▶ [Activity]
From the entries below, return every line that includes the word "cpData".

═════ Exercise data

/-- A queued copy job starts when fewer than eight run and nothing accepted earlier conflicts; a granule lands once, after
earlier writes to the same place, and then counts as landed; a read that faults ends the job FAILED; a job ends DONE when
every piece has landed and is published. A pass station forwards a granule in its turn. A mandrel looks at its queued
entries in order of acceptance: a failed predecessor fails the entry, a conflict, an occupied bank or engine makes it wait,
otherwise it starts. A matrix step updates the bank with the exact tile and counts a step, a suspect one is done again, a
faulting one ends the card. The tiles that members share are staged once for all. Outputs are written granule by granule, or
pushed word by word once the channel has room. An absorb and a record wait for a place in the chuck; an absorb appends its
bytes; a finished seal is signed, its record written and the sequence number raised. Each does nothing when its condition
does not hold. -/
def Obligations.JobEvents : Prop :=
  (∀ (p slot : Nat) (s : State),
      (∀ j, smGet (s.cluster p).cp slot = some j → j.st = .queued →
        ((s.cluster p).cp.filter fun x => x.2.st = .running).length < 8 → (s.cluster p).mayStart 0 slot j.ord = true →
        exec (.copyJobStart p slot) s = .next (s.modCluster p fun c => { c with cp := smMod c.cp slot fun j => { j with st := .running } })) ∧
      ((∀ j, smGet (s.cluster p).cp slot = some j → j.st ≠ .queued ∨
          8 ≤ ((s.cluster p).cp.filter fun x => x.2.st = .running).length ∨ (s.cluster p).mayStart 0 slot j.ord = false) →
        exec (.copyJobStart p slot) s = .next s)) ∧
    (∀ (p slot g : Nat) (s : State),
      (smGet (s.cluster p).cp slot = none → exec (.copyGranuleLand p slot g) s = .next s) ∧
      ∀ j c, smGet (s.cluster p).cp slot = some j → smGet s.crews j.cid = some c →
        (j.st ≠ .running ∨ g ∈ j.landed → exec (.copyGranuleLand p slot g) s = .next s) ∧
        (j.st = .running → g ∉ j.landed → j.kind = .cp ∨ j.kind = .cp2d ∨ j.kind = .mc ∨ j.kind = .fill →
          ∀ y, s.cpPiece c j g = some y → s.cpBehind c j g y = false →
          (j.kind = .fill ∨ dSsp j.desc ≠ 0 ∨ inHost (BitVec.ofNat 64 (dSrc j.desc)) = false) →
          exec (.copyGranuleLand p slot g) s = .next (s.cpLand p slot g c j y))) ∧
    (∀ (s t u : State) (p slot g : Nat) (c : Crew) (j : CpJob) (y : Piece) (d : List PByte), j.kind ≠ .mc →
      s.cpData c j g y = .done (t, d) → t.cpPut p j y d = .done u →
      s.cpLand p slot g c j y = u.cpLanded p slot g (if dDsp j.desc = 0 then 0 else y.recv) y.n ∧
      ∀ j', smGet (u.cluster p).cp slot = some j' → ∃ j2, smGet ((s.cpLand p slot g c j y).cluster p).cp slot = some j2 ∧
        g ∈ j2.landed ∧ (∀ x ∈ j'.landed, x ∈ j2.landed) ∧ j2.st = j'.st ∧ j2.desc = j'.desc) ∧
    (∀ (s : State) (p slot g : Nat) (c : Crew) (j : CpJob) (y : Piece) (e : Cause), s.cpData c j g y = .fault e → e ≠ cPageNotPresent →
      s.cpLand p slot g c j y = s.cpEnd p slot j .failed e) ∧
    (∀ (p slot : Nat) (s : State) (j : CpJob) (c : Crew), smGet (s.cluster p).cp slot = some j → smGet s.crews j.cid = some c →
      (j.st = .running → j.out = [] → s.cpCount c j ≤ j.landed.length → s.cpPublished j = true →
        exec (.copyJobEnd p slot) s = .next (s.cpEnd p slot j .done 0)) ∧
      (j.st ≠ .running ∨ j.out ≠ [] ∨ j.landed.length < s.cpCount c j ∨ s.cpPublished j = false →
        exec (.copyJobEnd p slot) s = .next s)) ∧
    (∀ (p slot station g : Nat) (s : State) (j : CpJob) (e : W32), smGet (s.cluster p).cp slot = some j → j.route[station]? = some e →
      (j.st = .running → j.kind = .rt → e.getLsbD 30 = true →
        smGetD j.hops g 0 = ((j.route.take station).filter fun e => e.getLsbD 30).length →
        exec (.routeStationForward p slot station g) s = .next (s.modCluster p fun c => { c with cp := smMod c.cp slot fun y =>
          { y with hops := smSet y.hops g (((j.route.take station).filter fun e => e.getLsbD 30).length + 1) } })) ∧
      (j.st ≠ .running ∨ j.kind ≠ .rt ∨ e.getLsbD 30 = false ∨
          smGetD j.hops g 0 ≠ ((j.route.take station).filter fun e => e.getLsbD 30).length →
        exec (.routeStationForward p slot station g) s = .next s)) ∧
    (∀ (p : Nat) (s : State), exec (.mandrelCycle p) s = .next
        (forL (mxOrder ((s.cluster p).mx.filter fun y => decide (y.2.st = .queued))) s fun slot s => s.mxTry p slot)) ∧
    (∀ (s : State) (p slot : Nat) (e : MxEnt), smGet (s.cluster p).mx slot = some e →
      (e.st ≠ .queued → s.mxTry p slot = s) ∧
      ∀ pst, pst = e.preds.filterMap (fun y => (smGet (s.cluster y.1).mx y.2).map fun q => s.mxWhole q) → e.st = .queued →
        ((∃ x ∈ pst, x = .failed ∨ x = .cancelled ∨ x = .saved) → s.mxTry p slot = s.mxEndAll p slot e .failed cMxPredFailed) ∧
        ((∀ x ∈ pst, x = .done) →
          ((s.cluster p).mayStart 1 slot e.ord = false → s.mxTry p slot = s) ∧
          ((s.cluster p).mayStart 1 slot e.ord = true → s.mxFloats e = false → s.bankBlocked p e = true → s.mxTry p slot = s) ∧
          ((s.cluster p).mayStart 1 slot e.ord = true → s.mxFloats e = true ∨ s.bankBlocked p e = false →
            ∀ g, s.engineFor p e = some g → (if e.kind = .drain then (s.dcUsers g).isEmpty else s.arrayIdle g) = true →
              s.mxTry p slot = s.mxStart p slot g e))) ∧
    (∀ (p slot : Nat) (s : State) (e : MxEnt) (c : Crew), smGet (s.cluster p).mx slot = some e → smGet s.crews e.cid = some c →
      (e.st ≠ .running ∨ (e.kind ≠ .card ∧ e.kind ≠ .team) ∨ e.walked = true ∨ s.mxStageFree e = false →
        exec (.mxStep p slot) s = .next s) ∧
      (e.st = .running → e.kind = .card ∨ e.kind = .team → e.walked = false → s.mxStageFree e = true →
        (mxTile e.card e.steps = none → exec (.mxStep p slot) s = .next (s.mxEndAll p slot e .failed cMxCardInvalid)) ∧
        ∀ row col, mxTile e.card e.steps = some (row, col) →
          (∀ t a b, s.mxOperands e c = .done (t, a, b) →
            exec (.mxStep p slot) s = .next
              (if (t.cluster e.eng).suspect = true ∨ Config.checkFails t.tick = true then t.mxSuspect p slot e
              else (t.modBank e.eng (mBank e.card) fun k =>
                { mxTileUpdate e.card e.touched row col a b k with nw := mN e.card }).modMx p slot fun e =>
                { e with steps := e.steps + 1, touched := mxTouch e.card row col e.touched, replays := 0,
                         staged := smFilter (fun i _ => decide (2 * e.steps + 1 < i)) e.staged })) ∧
          (∀ x, s.mxOperands e c = .fault x → x ≠ cPageNotPresent →
            exec (.mxStep p slot) s = .next (s.mxEndAll p slot e .failed x)))) ∧
    (∀ (p slot g : Nat) (s : State) (e : MxEnt) (c : Crew), smGet (s.cluster p).mx slot = some e → smGet s.crews e.cid = some c →
      (e.st ≠ .running ∨ e.writes = false ∨ mCdst e.card = 2 ∨ g ∈ e.out ∨ s.dcServes e = false →
        exec (.mxWriteOut p slot g) s = .next s) ∧
      (e.st = .running → e.writes = true → mCdst e.card ≠ 2 → g ∉ e.out → s.dcServes e = true →
        (mRect (decide (e.kind = .drain)) e.card).2.2.2 * fmtBytes (mOfmt e.card) ≤ mCld e.card →
        ∀ ys recv t, (s.mxGranules e)[g % (s.mxGranules e).length]? = some ys →
          (s.mxReceivers e)[g / (s.mxGranules e).length]? = some recv →
          s.mxPutAll e c recv ((s.cluster e.eng).bank (mBank e.card)) ys = .done t →
          exec (.mxWriteOut p slot g) s = .next (t.modMx p slot fun e => { e with out := nsAdd g e.out }))) ∧
    (∀ (p slot : Nat) (s : State) (e : MxEnt) (c : Crew), smGet (s.cluster p).mx slot = some e → smGet s.crews e.cid = some c →
      (e.st ≠ .running ∨ e.writes = false ∨ mCdst e.card ≠ 2 ∨ s.mxOutCount e ≤ e.out.length ∨ s.dcServes e = false →
        exec (.mxChannelPush p slot) s = .next s) ∧
      (e.st = .running → e.writes = true → mCdst e.card = 2 → e.out.length < s.mxOutCount e → s.dcServes e = true →
        ∀ ch, ch = c.chans[mCbase e.card]?.getD default →
        (ch.room ≤ (s.chanHeld c.p e.cid (mCbase e.card)).2 →
          exec (.mxChannelPush p slot) s = .next (s.modCrew e.cid fun c => c.chanWaits (mCbase e.card) (s.clock c.p))) ∧
        ((s.chanHeld c.p e.cid (mCbase e.card)).2 < ch.room →
          exec (.mxChannelPush p slot) s = .next ((s.modCrew e.cid fun c =>
            { c with chans := c.chans.setIfInBounds (mCbase e.card) (ch.push (mxWord e ((s.cluster e.eng).bank (mBank e.card)) e.out.length)), wdBlocked := none }).modMx p slot fun x =>
            { x with out := nsAdd x.out.length x.out })))) ∧
    (∀ (p slot : Nat) (s : State) (e : MxEnt), smGet (s.cluster p).mx slot = some e →
      (e.st = .running → s.mxReady e = true → s.mxPublished e = true →
        exec (.mxCardEnd p slot) s = .next ((s.mxClear e).mxDone p slot e)) ∧
      (e.st ≠ .running ∨ s.mxReady e = false ∨ s.mxPublished e = false → exec (.mxCardEnd p slot) s = .next s)) ∧
    (∀ (p ctx : Nat) (s : State) (x : SealCtx) (c : Crew) (a : SealAbs) (l : List SealAbs), smGet (s.cluster p).seals ctx = some x →
      smGet s.crews x.cid = some c → x.absorbs = a :: l →
      (x.failed = true → exec (.sealAbsorbEnd p ctx) s = .next s) ∧
      (x.failed = false → (s.cluster p).sealHolds a = false → exec (.sealAbsorbEnd p ctx) s = .next
        (s.modCluster p fun cl => cl.sealEnter [sealRng c a.stash a.addr a.n false ctx a.ord])) ∧
      (x.failed = false → (s.cluster p).sealHolds a = true →
        (s.absorbBytes c x a = .wait → exec (.sealAbsorbEnd p ctx) s = .next s) ∧
        (∀ e, s.absorbBytes c x a = .fault e → e ≠ cPageNotPresent → exec (.sealAbsorbEnd p ctx) s = .next
          ((s.modSeal p ctx fun y => { y with failed := true }).fatal x.cid e 0 (sealHandle x.serial ctx).toNat)) ∧
        (∀ t d, s.absorbBytes c x a = .done (t, d) → exec (.sealAbsorbEnd p ctx) s = .next
          (((t.modCluster p fun c => c.dropSealRng a.ord).modSeal p ctx fun y =>
            { y with data := x.data ++ d, absorbs := l }).resultLane a.pend a.lane
              [BitVec.ofNat 64 ((x.data ++ d).length % 2 ^ 32)] false)))) ∧
    (∀ (p ctx : Nat) (s : State) (x : SealCtx) (c : Crew) (a : SealAbs) (q : Machine.Part), smGet (s.cluster p).seals ctx = some x →
      smGet s.crews x.cid = some c → x.fin = some a → smGet s.parts (s.sealPart x) = some q →
      (x.absorbs ≠ [] ∨ x.failed = true → exec (.sealSign p ctx) s = .next s) ∧
      (x.absorbs = [] → x.failed = false → (s.cluster p).sealHolds a = false → exec (.sealSign p ctx) s = .next
        (s.modCluster p fun cl => cl.sealEnter [sealRng c a.stash a.addr a.n true ctx a.ord])) ∧
      (x.absorbs = [] → x.failed = false → (s.cluster p).sealHolds a = true →
        (∀ t, s.putRecord c x a (s.sealBytes c q x) = .done t →
          exec (.sealSign p ctx) s = .next (t.sealDone p ctx c q x a (q.seq + 1))) ∧
        (s.putRecord c x a (s.sealBytes c q x) = .wait → exec (.sealSign p ctx) s = .next
          (if (s.cluster c.p).sealMayStart a.ord then s.stallRecord c a (recordBytes x.alg) else s)))) ∧
    (∀ (p ctx slot : Nat) (s : State),
      ((smGet (s.cluster p).seals ctx = none → exec (.sealAbsorbEnd p ctx) s = .next s ∧ exec (.sealSign p ctx) s = .next s) ∧
      (smGet (s.cluster p).mx slot = none → exec (.mxStep p slot) s = .next s ∧ exec (.mxCardEnd p slot) s = .next s ∧
        exec (.mxChannelPush p slot) s = .next s ∧ ∀ g, exec (.mxWriteOut p slot g) s = .next s) ∧
      (smGet (s.cluster p).cp slot = none → exec (.copyJobEnd p slot) s = .next s ∧
        ∀ n g, exec (.routeStationForward p slot n g) s = .next s)))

══════════

▶ [Written response]
      s.cpData c j g y = .done (t, d) → t.cpPut p j y d = .done u →
    (∀ (s : State) (p slot g : Nat) (c : Crew) (j : CpJob) (y : Piece) (e : Cause), s.cpData c j g y = .fault e → e ≠ cPageNotPresent →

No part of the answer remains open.